| DATASET |
*** Begin section ***
-- ==== Sys2Proof/Machine/VectorConv.lean ====
section
/-! DEFINITION. Conversions, major 0x18: VCVT, VBQ and VBDQ (R99 to R101, R305, R369). -/

namespace Sys2Proof.Machine

/-- The layout limits of a conversion to a type (R100). -/
def layoutFits (x : Context) (t : Nat) : Bool :=
  (ewidth t ≤ x.width || x.vcols ≤ 2048 / ewidth t) && (ewidth t != 4 || x.vtype.glog != 3)

/-- The issue check of a conversion to a type: its pairing and its layout (R305, R363). -/
def convCheck (pair : Nat → Nat → Bool) (i : Instr) (d a : BitVec 5) (m : BitVec 1) (t : BitVec 5) (x : Context) :
    Option Trap :=
  x.vectorCheck (wordOf i) [d.toNat, a.toNat] (some d.toNat) (m == 1) (pair x.et t.toNat && layoutFits x t.toNat)

/-- A conversion that has passed its checks: it runs in full, whatever VSTART holds (R369; log entry 21), and one
active element is checked (R241). -/
def convAct (d : BitVec 5) (m q : BitVec 1) (t : BitVec 5) (rounds : Bool)
    (f : Context → Nat → Nat → Nat → Nat → Nat × Flags) (after : State → State) (s : State) : State :=
  if s.cx.zeroShape then s.mapCx (·.retireMember)
  else
    (checkerDraw (after (writeElements 0 (ewidth t.toNat) d m q rounds f s)) (s.activeCount m 0)).mapCx
      (·.retireMember)

/-! ### VCVT -/

/-- A pairing of VCVT: neither type is blocked. -/
def cvtPair (src dst : Nat) : Bool := !isBlocked src && !isBlocked dst

/-- One element of VCVT (R369). A signalling NaN source of a floating target sets NV (R89; log entry 19). A conversion of e5 to
itself rounds as any other does: with sat8 set an infinity becomes the largest finite value with SAT, as R97 has it (log
entry 97). -/
def convertElem (src dst : Nat) (c : FpCtl) (g bits : Nat) : Nat × Flags :=
  if isInt src then
    let v := intOf (ewidth src) (isSigned src) bits
    if isInt dst then (intCode (ewidth dst) v, 0)
    else roundTo (efmt dst) c g ((efmt dst).saturates c.sat8) (exactOfInteger v)
  else
    let o := (efmt src).decode c.ftz bits
    if isInt dst then floatToInt (ewidth dst) (isSigned dst) c.rm g o.val
    else
      let r := roundTo (efmt dst) c g ((efmt dst).saturates c.sat8) o.val
      (r.1, r.2 ||| (if o.snan then flagNV else 0))

/-- VCVT between two integer types rounds nothing, and draws nothing (R96). -/
def cvtRounds (src dst : Nat) : Bool := !(isInt src && isInt dst)

/-! ### VBQ and VBDQ (R101) -/

/-- A pairing of VBQ: a floating type to a blocked one. -/
def bqPair (src dst : Nat) : Bool := isFloat src && isBlocked dst

/-- A pairing of VBDQ: a blocked type to a floating one. -/
def bdqPair (src dst : Nat) : Bool := isBlocked src && isFloat dst

/-- The exponent of the largest value of a blocked type's element format. -/
def blockEmax : FFmt → Int
  | .e4 => 8
  | .e5 => 15
  | _ => 2

/-- floor(log2 |v|) of a finite value, or none for zero. -/
def Exact.exponent : Exact → Option Int
  | .fin _ num den exp => if num = 0 then none else some (log2Ratio num den + exp)
  | _ => none

/-- The active elements of block b of the source of VBQ. -/
def blockValues (x : Context) (a : Nat) (m : BitVec 1) (b : Nat) : List Operand :=
  ((x.activeFrom (m == 1) 0).filter fun p => p.1 / 256 == b).map fun p =>
    (efmt x.et).decode x.qfp.ftz (x.elem a x.width p.2.1 p.2.2)

/-- The scale byte that VBQ gives a block. -/
def blockScale (f : FFmt) (vs : List Operand) : Nat :=
  if vs.any fun o => o.val.isNan || o.val.isInf then 0xFF
  else
    match (vs.filterMap fun o => o.val.exponent).max? with
    | none => 127
    | some e => (min (max (e - blockEmax f + 127) 0) 254).toNat

/-- The scale bytes of VBQ, one a block. -/
def blockScales (x : Context) (a : Nat) (m : BitVec 1) (f : FFmt) : List Nat :=
  (List.range x.nblk).map fun b => blockScale f (blockValues x a m b)

/-- NV where a block of the source holds an infinity or a signalling NaN. -/
def blockFlags (x : Context) (a : Nat) (m : BitVec 1) : Flags :=
  if (x.activeFrom (m == 1) 0).any fun p =>
    let o := (efmt x.et).decode x.qfp.ftz (x.elem a x.width p.2.1 p.2.2)
    o.val.isInf || o.snan
  then flagNV else 0

/-- A value times 2^k. -/
def Exact.scaled (v : Exact) (k : Int) : Exact :=
  match v with
  | .fin neg num den exp => .fin neg num den (exp + k)
  | other => other

/-- One code of VBQ: overflow saturates whatever sat8 holds. -/
def quantElem (src : Nat) (f : FFmt) (c : FpCtl) (scale g bits : Nat) : Nat × Flags :=
  if scale = 0xFF then (0, 0)
  else roundTo f c g true (((efmt src).decode c.ftz bits).val.scaled (127 - (scale : Int)))

/-- One element of VBDQ. -/
def dequantElem (src dst : Nat) (c : FpCtl) (scale g bits : Nat) : Nat × Flags :=
  let o := (efmt src).decode c.ftz bits
  if scale = 0xFF || o.val.isNan then ((efmt dst).nanCode, 0)
  else roundTo (efmt dst) c g ((efmt dst).saturates c.sat8) (o.val.scaled ((scale : Int) - 127))

/-- The scales of the blocks that VBDQ's active elements are in. -/
def Context.blocksRead (x : Context) (a : Nat) (m : BitVec 1) : List Nat :=
  ((x.activeFrom (m == 1) 0).map fun p => p.1 / 256).dedup.map (x.scale a)

/-- VCVT (R369). -/
def execVcvt (k : BitVec 1) (d a : BitVec 5) (m q : BitVec 1) (t : BitVec 5) (s : State) :
    Host.Outcome State Fault Refusal :=
  vectorWord (convCheck cvtPair (.vcvt k d a m q t) d a m t s.cx)
    (convAct d m q t (cvtRounds s.cx.et t.toNat)
      (fun x g _ r c => convertElem x.et t.toNat x.qfp.ctl g (x.elem a.toNat x.width r c)) id) s

/-- VBQ (R101, R369). -/
def execVbq (k : BitVec 1) (d a : BitVec 5) (m q : BitVec 1) (t : BitVec 5) (s : State) :
    Host.Outcome State Fault Refusal :=
  let scales := blockScales s.cx a.toNat m (efmt t.toNat)
  let flags := blockFlags s.cx a.toNat m
  vectorWord (convCheck bqPair (.vbq k d a m q t) d a m t s.cx)
    (convAct d m q t true
      (fun x g n r c =>
        quantElem x.et (efmt t.toNat) x.qfp.ctl (scales.getD (n / 256) 0xFF) g (x.elem a.toNat x.width r c))
      (·.mapCx fun x => (x.putScales d.toNat scales).orFlags flags)) s

/-- VBDQ (R101, R369). -/
def execVbdq (k : BitVec 1) (d a : BitVec 5) (m q : BitVec 1) (t : BitVec 5) (s : State) :
    Host.Outcome State Fault Refusal :=
  vectorWord (convCheck bdqPair (.vbdq k d a m q t) d a m t s.cx)
    (consumeScales (BitVec.ofNat 32 (wordOf (.vbdq k d a m q t))) (s.cx.blocksRead a.toNat m) fun free =>
      convAct d m q t true
        (fun x g n r c =>
          dequantElem x.et t.toNat x.qfp.ctl (soundScale free (x.scale a.toNat (n / 256))) g
            (x.elem a.toNat x.width r c)) id) s

end Sys2Proof.Machine
end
*** End section ***
Please write out, exactly as they appear above, only the lines in the stretch from the line with "type (R100). -/" through the line with "floating one. -/".

| RESULT OF THE EXERCISE |
/-- The layout limits of a conversion to a type (R100). -/
def layoutFits (x : Context) (t : Nat) : Bool :=
  (ewidth t ≤ x.width || x.vcols ≤ 2048 / ewidth t) && (ewidth t != 4 || x.vtype.glog != 3)

/-- The issue check of a conversion to a type: its pairing and its layout (R305, R363). -/
def convCheck (pair : Nat → Nat → Bool) (i : Instr) (d a : BitVec 5) (m : BitVec 1) (t : BitVec 5) (x : Context) :
    Option Trap :=
  x.vectorCheck (wordOf i) [d.toNat, a.toNat] (some d.toNat) (m == 1) (pair x.et t.toNat && layoutFits x t.toNat)

/-- A conversion that has passed its checks: it runs in full, whatever VSTART holds (R369; log entry 21), and one
active element is checked (R241). -/
def convAct (d : BitVec 5) (m q : BitVec 1) (t : BitVec 5) (rounds : Bool)
    (f : Context → Nat → Nat → Nat → Nat → Nat × Flags) (after : State → State) (s : State) : State :=
  if s.cx.zeroShape then s.mapCx (·.retireMember)
  else
    (checkerDraw (after (writeElements 0 (ewidth t.toNat) d m q rounds f s)) (s.activeCount m 0)).mapCx
      (·.retireMember)

/-! ### VCVT -/

/-- A pairing of VCVT: neither type is blocked. -/
def cvtPair (src dst : Nat) : Bool := !isBlocked src && !isBlocked dst

/-- One element of VCVT (R369). A signalling NaN source of a floating target sets NV (R89; log entry 19). A conversion of e5 to
itself rounds as any other does: with sat8 set an infinity becomes the largest finite value with SAT, as R97 has it (log
entry 97). -/
def convertElem (src dst : Nat) (c : FpCtl) (g bits : Nat) : Nat × Flags :=
  if isInt src then
    let v := intOf (ewidth src) (isSigned src) bits
    if isInt dst then (intCode (ewidth dst) v, 0)
    else roundTo (efmt dst) c g ((efmt dst).saturates c.sat8) (exactOfInteger v)
  else
    let o := (efmt src).decode c.ftz bits
    if isInt dst then floatToInt (ewidth dst) (isSigned dst) c.rm g o.val
    else
      let r := roundTo (efmt dst) c g ((efmt dst).saturates c.sat8) o.val
      (r.1, r.2 ||| (if o.snan then flagNV else 0))

/-- VCVT between two integer types rounds nothing, and draws nothing (R96). -/
def cvtRounds (src dst : Nat) : Bool := !(isInt src && isInt dst)

/-! ### VBQ and VBDQ (R101) -/

/-- A pairing of VBQ: a floating type to a blocked one. -/
def bqPair (src dst : Nat) : Bool := isFloat src && isBlocked dst

/-- A pairing of VBDQ: a blocked type to a floating one. -/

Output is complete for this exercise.